_Exercise objective_
Restate word for word the line containing "absolute value. -/" and each line that follows it, through the last line below, and nothing else.

_Records for the exercise_
▽

-- ==== Sys2Proof/Machine/ExecSwiale.lean ====
section
/-! DEFINITION. The instructions of the Swiale cores (chapters 14 and 15): core c executes the instruction at its PC when it is the one named. -/

namespace Sys2Proof.Machine

/-- NOP (R380): No operation. -/
def execSwNop (c : Nat) (stall : Nat) (s : State) : Host.Outcome State Fault Refusal :=
  .next (State.settle (s.coreStep c (fun o => o matches .nop) none stall))

/-- DUP (R380): Duplicates T0. -/
def execSwDup (c : Nat) (stall : Nat) (s : State) : Host.Outcome State Fault Refusal :=
  .next (State.settle (s.coreStep c (fun o => o matches .dup) none stall))

/-- DROP (R380): Drops T0. -/
def execSwDrop (c : Nat) (stall : Nat) (s : State) : Host.Outcome State Fault Refusal :=
  .next (State.settle (s.coreStep c (fun o => o matches .drop) none stall))

/-- SWAP_T (R380): SWAP exchanges the top two stack entries. -/
def execSwSwapT (c : Nat) (stall : Nat) (s : State) : Host.Outcome State Fault Refusal :=
  .next (State.settle (s.coreStep c (fun o => o matches .swapT) none stall))

/-- OVER (R380): Pushes a copy of the second entry. -/
def execSwOver (c : Nat) (stall : Nat) (s : State) : Host.Outcome State Fault Refusal :=
  .next (State.settle (s.coreStep c (fun o => o matches .overT) none stall))

/-- ROT (R380): Rotates the third entry to the top. -/
def execSwRot (c : Nat) (stall : Nat) (s : State) : Host.Outcome State Fault Refusal :=
  .next (State.settle (s.coreStep c (fun o => o matches .rot) none stall))

/-- PICK (R380): Pushes a copy of entry T_F. -/
def execSwPick (c : Nat) (stall : Nat) (s : State) : Host.Outcome State Fault Refusal :=
  .next (State.settle (s.coreStep c (fun o => o matches .pick _) none stall))

/-- ADD (R380): Wrapping addition. -/
def execSwAdd (c : Nat) (stall : Nat) (s : State) : Host.Outcome State Fault Refusal :=
  .next (State.settle (s.coreStep c (fun o => o matches .add) none stall))

/-- SUB (R380): Wrapping subtraction. -/
def execSwSub (c : Nat) (stall : Nat) (s : State) : Host.Outcome State Fault Refusal :=
  .next (State.settle (s.coreStep c (fun o => o matches .sub) none stall))

/-- ADDS (R380): Saturating addition. -/
def execSwAdds (c : Nat) (stall : Nat) (s : State) : Host.Outcome State Fault Refusal :=
  .next (State.settle (s.coreStep c (fun o => o matches .adds) none stall))

/-- SUBS (R380): Saturating subtraction. -/
def execSwSubs (c : Nat) (stall : Nat) (s : State) : Host.Outcome State Fault Refusal :=
  .next (State.settle (s.coreStep c (fun o => o matches .subs) none stall))

/-- AND (R380): Bitwise AND. -/
def execSwAnd (c : Nat) (stall : Nat) (s : State) : Host.Outcome State Fault Refusal :=
  .next (State.settle (s.coreStep c (fun o => o matches .and) none stall))

/-- OR (R380): Bitwise OR. -/
def execSwOr (c : Nat) (stall : Nat) (s : State) : Host.Outcome State Fault Refusal :=
  .next (State.settle (s.coreStep c (fun o => o matches .or) none stall))

/-- XOR (R380): Bitwise XOR. -/
def execSwXor (c : Nat) (stall : Nat) (s : State) : Host.Outcome State Fault Refusal :=
  .next (State.settle (s.coreStep c (fun o => o matches .xor) none stall))

/-- NOT (R380): Ones' complement. -/
def execSwNot (c : Nat) (stall : Nat) (s : State) : Host.Outcome State Fault Refusal :=
  .next (State.settle (s.coreStep c (fun o => o matches .not) none stall))

/-- NEG (R380): Wrapping two's complement negation. -/
def execSwNeg (c : Nat) (stall : Nat) (s : State) : Host.Outcome State Fault Refusal :=
  .next (State.settle (s.coreStep c (fun o => o matches .neg) none stall))

/-- ABS (R380): Saturating absolute value. -/
def execSwAbs (c : Nat) (stall : Nat) (s : State) : Host.Outcome State Fault Refusal :=
  .next (State.settle (s.coreStep c (fun o => o matches .abs) none stall))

△

_Solution for this problem_
/-- ABS (R380): Saturating absolute value. -/
def execSwAbs (c : Nat) (stall : Nat) (s : State) : Host.Outcome State Fault Refusal :=
  .next (State.settle (s.coreStep c (fun o => o matches .abs) none stall))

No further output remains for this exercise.